В армии мы переезжали из части в часть. Так как я все свободное время проводил в библиотеке, то мне и приказали перевозить библиотеку – эти тысячи тысяч уставов, историй КПСС, постановлений по стрелковому делу, и реденько кое-где мелькали стихи и проза.

Заодно с библиотекой перевозилось клубное имущество. Замполит лично привел меня и сержанта-грузина в темную каптерку за сценой и, сказав: “Под вашу ответственность”, включил свет. Я уж думал, не склад ли какого нового оружия, – нет, бюсты Сталина. Много бюстов. Шел 1960 год, четыре года, как было Постановление о культе его личности, но армейцы не спешили выбрасывать его портреты.

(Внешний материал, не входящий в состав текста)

/-- PACK (R554, R555): an acknowledged unit's copy is dropped, its log entry made, and DONE advances, also where the unit has failed since its
commit; another status holds the channel. A PACK of no unit that this chip holds is dropped, and so is one for which no log entry is free. -/
def execPack (l : LinkIx) (s : State) : Act := occurs s <|
  needSome .noSuch (s.takeRx l.val fun f => frameKind f == 7) fun (f, s) =>
    let id := BitVec.ofNat 64 (natAt f.payload 0 8)
    let epoch := natAt f.payload 8 4
    let st := BitVec.ofNat 16 (natAt f.payload 12 2)
    let job := frameJob f
    let src := frameSrc f
    let mine (u : PushUnit) : Bool := u.id == id && u.job == job && u.peer == src && u.phase != .acked
    let unit (c : Nat) : Option PushUnit := (s.chan c).bind fun x => x.units.find? mine
    match (kkeys s.fab.chans).findSome? fun c => (unit c).map fun u => (c, u) with
    | none => .next s
    | some (c, u) =>
      let due := u.failed.isNone && (match u.phase with | .committed _ => true | _ => false)
      if st ≠ kOk then .next (if due then s.failUnit c u.n st else s)
      else if epoch ≤ u.epoch ∨ (!due ∧ 4096 ≤ s.fab.logs.length) then .next s
      else
        let inc := if src = s.endpoint then BitVec.ofNat 32 s.incarnation
          else match s.pair job src with | some k => k.inc.truncate 32 | none => 0
        let e : LogEntry := { id := id, peer := src, job := job, epoch := epoch, inc := inc }
        let s := { s with fab := { s.fab with logs := s.fab.logs ++ [e] } }
        let s := s.modChan c fun x => (x.modUnit u.n fun u => { u with phase := .acked, failed := none }).advance 64
        .next ((s.noteDone c).freedLogs)

/-- An entry of the sender's log is LOST (R557). -/
def State.loseLog (s : State) (hit : LogEntry → Bool) : State :=
  if s.fab.logs.any fun e => hit e && !e.lost then
    let logs := s.fab.logs.map fun e => if hit e then { e with lost := true } else e
    (({ s with fab := { s.fab with logs := logs } } : State).bump 0x1120 8).raise 1683
  else s

/-- PDONE (R556, R557). -/
def execPdone (l : LinkIx) (s : State) : Act := occurs s <|
  needSome .noSuch (s.takeRx l.val fun f => frameKind f == 8) fun (f, s) =>
    let id := BitVec.ofNat 64 (natAt f.payload 0 8)
    let mine (e : LogEntry) : Bool := e.id == id && e.peer == frameSrc f
    if natAt f.payload 8 2 = 0 then
      .next ({ s with fab := { s.fab with logs := s.fab.logs.filter fun e => !mine e } } : State).freedLogs
    else .next (s.loseLog mine)

end Sys2Proof.Machine
end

И вот мы с сержантом перетащили бюсты в машину, перевязали их так, чтоб они не стукались о борт и друг о друга, закрыли брезентом и поехали. Сержант в кабине, я в кузове. Сел сзади и держал край брезента.

Выехали на Рязанское шоссе, ехали через Люберцы в Вешняки. Сзади пристала и все время шла тоже кузовная машина, а в ней много разных людей – и девчонки, и парни, и взрослые. На субботник, скорей всего. Когда стояли у светофоров, девочки кричали: “Иди к нам, солдатик! У нас лучше!”.

А меня прямо распирало от желания показать наш груз. И вот я откинул брезент. И они увидели бюсты Сталина. Смех как обрезало. Уж не знаю, что они думали, о чем потом говорили, но помню, что замолчали. Да я и сам напугался тогда: уж не опасна ли шутка?

Полдень. Идет снег. Вот и в “Совпис” “заворачивают”, сейчас звонил. Удар бесчувственный. Оттого так принимаю, что хотя и ждал другого, но забрезжил свет новой, уж совсем необычной для издателей Книги. Тяжело.

29-е, четверг. Вчера день визитов. Отвез, Бог помог написать статью о языке в “Комсомольскую правду”? В “Правде” сокращал опротивевший “Медовый месяц”. И еще разговор с Болдиным. В “Совписе” взял под мышку рукопись, разговор с Жуковым.

Одна рецензия умная Сурганова, другая глупая Цыбина. Даже сердиться не могу – смешно читать. Не он ли писал, называя мою прозу “крупинской”, в “Новом мире”, а статью назвал “Зёрна таланта”. Но мечты о договоре из-за его отзыва булькнули. Он, как сказал Исаев в буфете внизу, “уположенился”, то есть стал чиновником – пред. бюро секции. Но ведь это даже не шишка.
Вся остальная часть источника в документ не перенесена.